Data START

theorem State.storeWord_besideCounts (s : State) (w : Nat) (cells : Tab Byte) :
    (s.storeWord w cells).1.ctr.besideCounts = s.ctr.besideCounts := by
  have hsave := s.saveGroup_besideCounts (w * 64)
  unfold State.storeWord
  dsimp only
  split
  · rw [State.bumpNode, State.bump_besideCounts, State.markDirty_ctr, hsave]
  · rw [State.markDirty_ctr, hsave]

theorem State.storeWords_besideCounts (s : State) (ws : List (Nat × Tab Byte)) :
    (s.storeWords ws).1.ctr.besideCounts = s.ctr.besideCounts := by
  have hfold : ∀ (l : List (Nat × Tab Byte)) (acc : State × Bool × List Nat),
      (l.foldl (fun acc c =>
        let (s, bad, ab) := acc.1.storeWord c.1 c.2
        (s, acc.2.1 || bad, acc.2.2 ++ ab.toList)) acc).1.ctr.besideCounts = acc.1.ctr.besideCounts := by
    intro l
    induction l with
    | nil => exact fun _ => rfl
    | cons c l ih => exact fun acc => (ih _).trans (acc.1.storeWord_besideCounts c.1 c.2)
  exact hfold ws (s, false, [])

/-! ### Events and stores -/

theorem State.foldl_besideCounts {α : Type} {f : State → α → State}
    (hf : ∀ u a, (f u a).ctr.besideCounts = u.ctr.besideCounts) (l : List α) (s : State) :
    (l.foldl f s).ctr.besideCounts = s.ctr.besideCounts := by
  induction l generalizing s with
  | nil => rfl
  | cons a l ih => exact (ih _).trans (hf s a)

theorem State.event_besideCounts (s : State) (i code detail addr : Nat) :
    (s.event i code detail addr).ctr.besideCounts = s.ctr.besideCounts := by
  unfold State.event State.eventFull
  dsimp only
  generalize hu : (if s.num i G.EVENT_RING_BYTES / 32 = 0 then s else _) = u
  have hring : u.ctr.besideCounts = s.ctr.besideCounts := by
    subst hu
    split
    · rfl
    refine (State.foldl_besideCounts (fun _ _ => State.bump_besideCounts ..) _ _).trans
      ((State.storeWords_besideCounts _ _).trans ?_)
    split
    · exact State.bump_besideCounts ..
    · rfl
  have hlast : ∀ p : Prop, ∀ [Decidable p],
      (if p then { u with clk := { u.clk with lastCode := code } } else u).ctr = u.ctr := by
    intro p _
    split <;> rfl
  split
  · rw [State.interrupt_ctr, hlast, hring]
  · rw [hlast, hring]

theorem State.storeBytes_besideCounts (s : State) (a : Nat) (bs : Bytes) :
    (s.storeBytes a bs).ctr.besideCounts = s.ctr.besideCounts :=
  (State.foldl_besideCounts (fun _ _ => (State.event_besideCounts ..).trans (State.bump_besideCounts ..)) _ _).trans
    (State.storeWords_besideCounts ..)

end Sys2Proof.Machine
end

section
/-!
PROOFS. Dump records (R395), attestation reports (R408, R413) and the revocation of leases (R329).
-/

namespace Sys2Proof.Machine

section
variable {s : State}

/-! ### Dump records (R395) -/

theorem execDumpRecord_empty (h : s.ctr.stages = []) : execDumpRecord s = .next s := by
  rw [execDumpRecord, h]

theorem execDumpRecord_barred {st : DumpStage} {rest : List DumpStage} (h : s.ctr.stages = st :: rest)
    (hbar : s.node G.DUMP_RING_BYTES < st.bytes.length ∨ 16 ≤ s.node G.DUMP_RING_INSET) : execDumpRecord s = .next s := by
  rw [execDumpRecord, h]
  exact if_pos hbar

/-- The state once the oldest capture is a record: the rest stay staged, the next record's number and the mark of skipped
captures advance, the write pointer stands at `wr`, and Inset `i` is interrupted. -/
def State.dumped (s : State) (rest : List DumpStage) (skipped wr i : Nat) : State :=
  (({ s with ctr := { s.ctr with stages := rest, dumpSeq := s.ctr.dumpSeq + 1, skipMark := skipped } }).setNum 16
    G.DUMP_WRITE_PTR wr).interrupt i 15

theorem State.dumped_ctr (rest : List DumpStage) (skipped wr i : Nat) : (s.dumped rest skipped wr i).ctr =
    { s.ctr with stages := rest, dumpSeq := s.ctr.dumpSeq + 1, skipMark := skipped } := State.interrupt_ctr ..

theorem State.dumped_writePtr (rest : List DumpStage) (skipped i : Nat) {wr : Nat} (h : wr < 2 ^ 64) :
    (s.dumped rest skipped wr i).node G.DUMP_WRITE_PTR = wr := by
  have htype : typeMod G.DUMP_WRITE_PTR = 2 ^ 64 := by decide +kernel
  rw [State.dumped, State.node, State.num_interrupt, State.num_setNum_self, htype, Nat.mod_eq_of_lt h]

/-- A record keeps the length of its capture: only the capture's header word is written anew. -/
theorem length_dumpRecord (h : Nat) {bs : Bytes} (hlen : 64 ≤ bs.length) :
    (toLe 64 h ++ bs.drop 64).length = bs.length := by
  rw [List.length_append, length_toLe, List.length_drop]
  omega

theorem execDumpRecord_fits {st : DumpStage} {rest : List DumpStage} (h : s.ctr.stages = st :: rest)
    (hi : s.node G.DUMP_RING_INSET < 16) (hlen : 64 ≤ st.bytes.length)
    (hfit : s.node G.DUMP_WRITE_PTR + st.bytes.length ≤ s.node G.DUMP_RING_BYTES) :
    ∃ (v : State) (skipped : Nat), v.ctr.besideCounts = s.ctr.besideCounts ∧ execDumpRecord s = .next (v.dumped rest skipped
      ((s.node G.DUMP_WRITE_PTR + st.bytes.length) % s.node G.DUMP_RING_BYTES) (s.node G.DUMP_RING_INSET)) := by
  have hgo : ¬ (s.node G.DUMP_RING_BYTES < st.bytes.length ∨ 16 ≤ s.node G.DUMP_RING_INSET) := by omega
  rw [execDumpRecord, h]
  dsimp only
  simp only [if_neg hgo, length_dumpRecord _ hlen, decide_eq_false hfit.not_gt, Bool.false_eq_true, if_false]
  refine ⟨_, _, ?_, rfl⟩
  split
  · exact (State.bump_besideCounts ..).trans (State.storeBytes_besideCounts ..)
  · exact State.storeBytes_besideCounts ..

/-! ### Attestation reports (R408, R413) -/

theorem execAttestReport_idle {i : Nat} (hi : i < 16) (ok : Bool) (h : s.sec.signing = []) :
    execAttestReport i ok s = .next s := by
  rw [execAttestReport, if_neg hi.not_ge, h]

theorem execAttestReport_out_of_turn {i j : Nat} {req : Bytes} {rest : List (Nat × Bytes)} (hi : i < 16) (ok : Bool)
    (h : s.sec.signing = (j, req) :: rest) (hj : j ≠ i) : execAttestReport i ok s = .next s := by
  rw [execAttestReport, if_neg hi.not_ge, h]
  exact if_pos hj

Data END

§ **Your goal**
Write down all of the records again, word for word.

§ **Task answer**
theorem State.storeWord_besideCounts (s : State) (w : Nat) (cells : Tab Byte) :
    (s.storeWord w cells).1.ctr.besideCounts = s.ctr.besideCounts := by
  have hsave := s.saveGroup_besideCounts (w * 64)
  unfold State.storeWord
  dsimp only
  split
  · rw [State.bumpNode, State.bump_besideCounts, State.markDirty_ctr, hsave]
  · rw [State.markDirty_ctr, hsave]

theorem State.storeWords_besideCounts (s : State) (ws : List (Nat × Tab Byte)) :
    (s.storeWords ws).1.ctr.besideCounts = s.ctr.besideCounts := by
  have hfold : ∀ (l : List (Nat × Tab Byte)) (acc : State × Bool × List Nat),
      (l.foldl (fun acc c =>
        let (s, bad, ab) := acc.1.storeWord c.1 c.2
        (s, acc.2.1 || bad, acc.2.2 ++ ab.toList)) acc).1.ctr.besideCounts = acc.1.ctr.besideCounts := by
    intro l
    induction l with
    | nil => exact fun _ => rfl
    | cons c l ih => exact fun acc => (ih _).trans (acc.1.storeWord_besideCounts c.1 c.2)
  exact hfold ws (s, false, [])

/-! ### Events and stores -/

theorem State.foldl_besideCounts {α : Type} {f : State → α → State}
    (hf : ∀ u a, (f u a).ctr.besideCounts = u.ctr.besideCounts) (l : List α) (s : State) :
    (l.foldl f s).ctr.besideCounts = s.ctr.besideCounts := by
  induction l generalizing s with
  | nil => rfl
  | cons a l ih => exact (ih _).trans (hf s a)

theorem State.event_besideCounts (s : State) (i code detail addr : Nat) :
    (s.event i code detail addr).ctr.besideCounts = s.ctr.besideCounts := by
  unfold State.event State.eventFull
  dsimp only
  generalize hu : (if s.num i G.EVENT_RING_BYTES / 32 = 0 then s else _) = u
  have hring : u.ctr.besideCounts = s.ctr.besideCounts := by
    subst hu
    split
    · rfl
    refine (State.foldl_besideCounts (fun _ _ => State.bump_besideCounts ..) _ _).trans
      ((State.storeWords_besideCounts _ _).trans ?_)
    split
    · exact State.bump_besideCounts ..
    · rfl
  have hlast : ∀ p : Prop, ∀ [Decidable p],
      (if p then { u with clk := { u.clk with lastCode := code } } else u).ctr = u.ctr := by
    intro p _
    split <;> rfl
  split
  · rw [State.interrupt_ctr, hlast, hring]
  · rw [hlast, hring]

theorem State.storeBytes_besideCounts (s : State) (a : Nat) (bs : Bytes) :
    (s.storeBytes a bs).ctr.besideCounts = s.ctr.besideCounts :=
  (State.foldl_besideCounts (fun _ _ => (State.event_besideCounts ..).trans (State.bump_besideCounts ..)) _ _).trans
    (State.storeWords_besideCounts ..)

end Sys2Proof.Machine
end

section
/-!
PROOFS. Dump records (R395), attestation reports (R408, R413) and the revocation of leases (R329).
-/

namespace Sys2Proof.Machine

section
variable {s : State}

/-! ### Dump records (R395) -/

theorem execDumpRecord_empty (h : s.ctr.stages = []) : execDumpRecord s = .next s := by
  rw [execDumpRecord, h]

theorem execDumpRecord_barred {st : DumpStage} {rest : List DumpStage} (h : s.ctr.stages = st :: rest)
    (hbar : s.node G.DUMP_RING_BYTES < st.bytes.length ∨ 16 ≤ s.node G.DUMP_RING_INSET) : execDumpRecord s = .next s := by
  rw [execDumpRecord, h]
  exact if_pos hbar

/-- The state once the oldest capture is a record: the rest stay staged, the next record's number and the mark of skipped
captures advance, the write pointer stands at `wr`, and Inset `i` is interrupted. -/
def State.dumped (s : State) (rest : List DumpStage) (skipped wr i : Nat) : State :=
  (({ s with ctr := { s.ctr with stages := rest, dumpSeq := s.ctr.dumpSeq + 1, skipMark := skipped } }).setNum 16
    G.DUMP_WRITE_PTR wr).interrupt i 15

theorem State.dumped_ctr (rest : List DumpStage) (skipped wr i : Nat) : (s.dumped rest skipped wr i).ctr =
    { s.ctr with stages := rest, dumpSeq := s.ctr.dumpSeq + 1, skipMark := skipped } := State.interrupt_ctr ..

theorem State.dumped_writePtr (rest : List DumpStage) (skipped i : Nat) {wr : Nat} (h : wr < 2 ^ 64) :
    (s.dumped rest skipped wr i).node G.DUMP_WRITE_PTR = wr := by
  have htype : typeMod G.DUMP_WRITE_PTR = 2 ^ 64 := by decide +kernel
  rw [State.dumped, State.node, State.num_interrupt, State.num_setNum_self, htype, Nat.mod_eq_of_lt h]

/-- A record keeps the length of its capture: only the capture's header word is written anew. -/
theorem length_dumpRecord (h : Nat) {bs : Bytes} (hlen : 64 ≤ bs.length) :
    (toLe 64 h ++ bs.drop 64).length = bs.length := by
  rw [List.length_append, length_toLe, List.length_drop]
  omega

theorem execDumpRecord_fits {st : DumpStage} {rest : List DumpStage} (h : s.ctr.stages = st :: rest)
    (hi : s.node G.DUMP_RING_INSET < 16) (hlen : 64 ≤ st.bytes.length)
    (hfit : s.node G.DUMP_WRITE_PTR + st.bytes.length ≤ s.node G.DUMP_RING_BYTES) :
    ∃ (v : State) (skipped : Nat), v.ctr.besideCounts = s.ctr.besideCounts ∧ execDumpRecord s = .next (v.dumped rest skipped
      ((s.node G.DUMP_WRITE_PTR + st.bytes.length) % s.node G.DUMP_RING_BYTES) (s.node G.DUMP_RING_INSET)) := by
  have hgo : ¬ (s.node G.DUMP_RING_BYTES < st.bytes.length ∨ 16 ≤ s.node G.DUMP_RING_INSET) := by omega
  rw [execDumpRecord, h]
  dsimp only
  simp only [if_neg hgo, length_dumpRecord _ hlen, decide_eq_false hfit.not_gt, Bool.false_eq_true, if_false]
  refine ⟨_, _, ?_, rfl⟩
  split
  · exact (State.bump_besideCounts ..).trans (State.storeBytes_besideCounts ..)
  · exact State.storeBytes_besideCounts ..

/-! ### Attestation reports (R408, R413) -/

theorem execAttestReport_idle {i : Nat} (hi : i < 16) (ok : Bool) (h : s.sec.signing = []) :
    execAttestReport i ok s = .next s := by
  rw [execAttestReport, if_neg hi.not_ge, h]

theorem execAttestReport_out_of_turn {i j : Nat} {req : Bytes} {rest : List (Nat × Bytes)} (hi : i < 16) (ok : Bool)
    (h : s.sec.signing = (j, req) :: rest) (hj : j ≠ i) : execAttestReport i ok s = .next s := by
  rw [execAttestReport, if_neg hi.not_ge, h]
  exact if_pos hj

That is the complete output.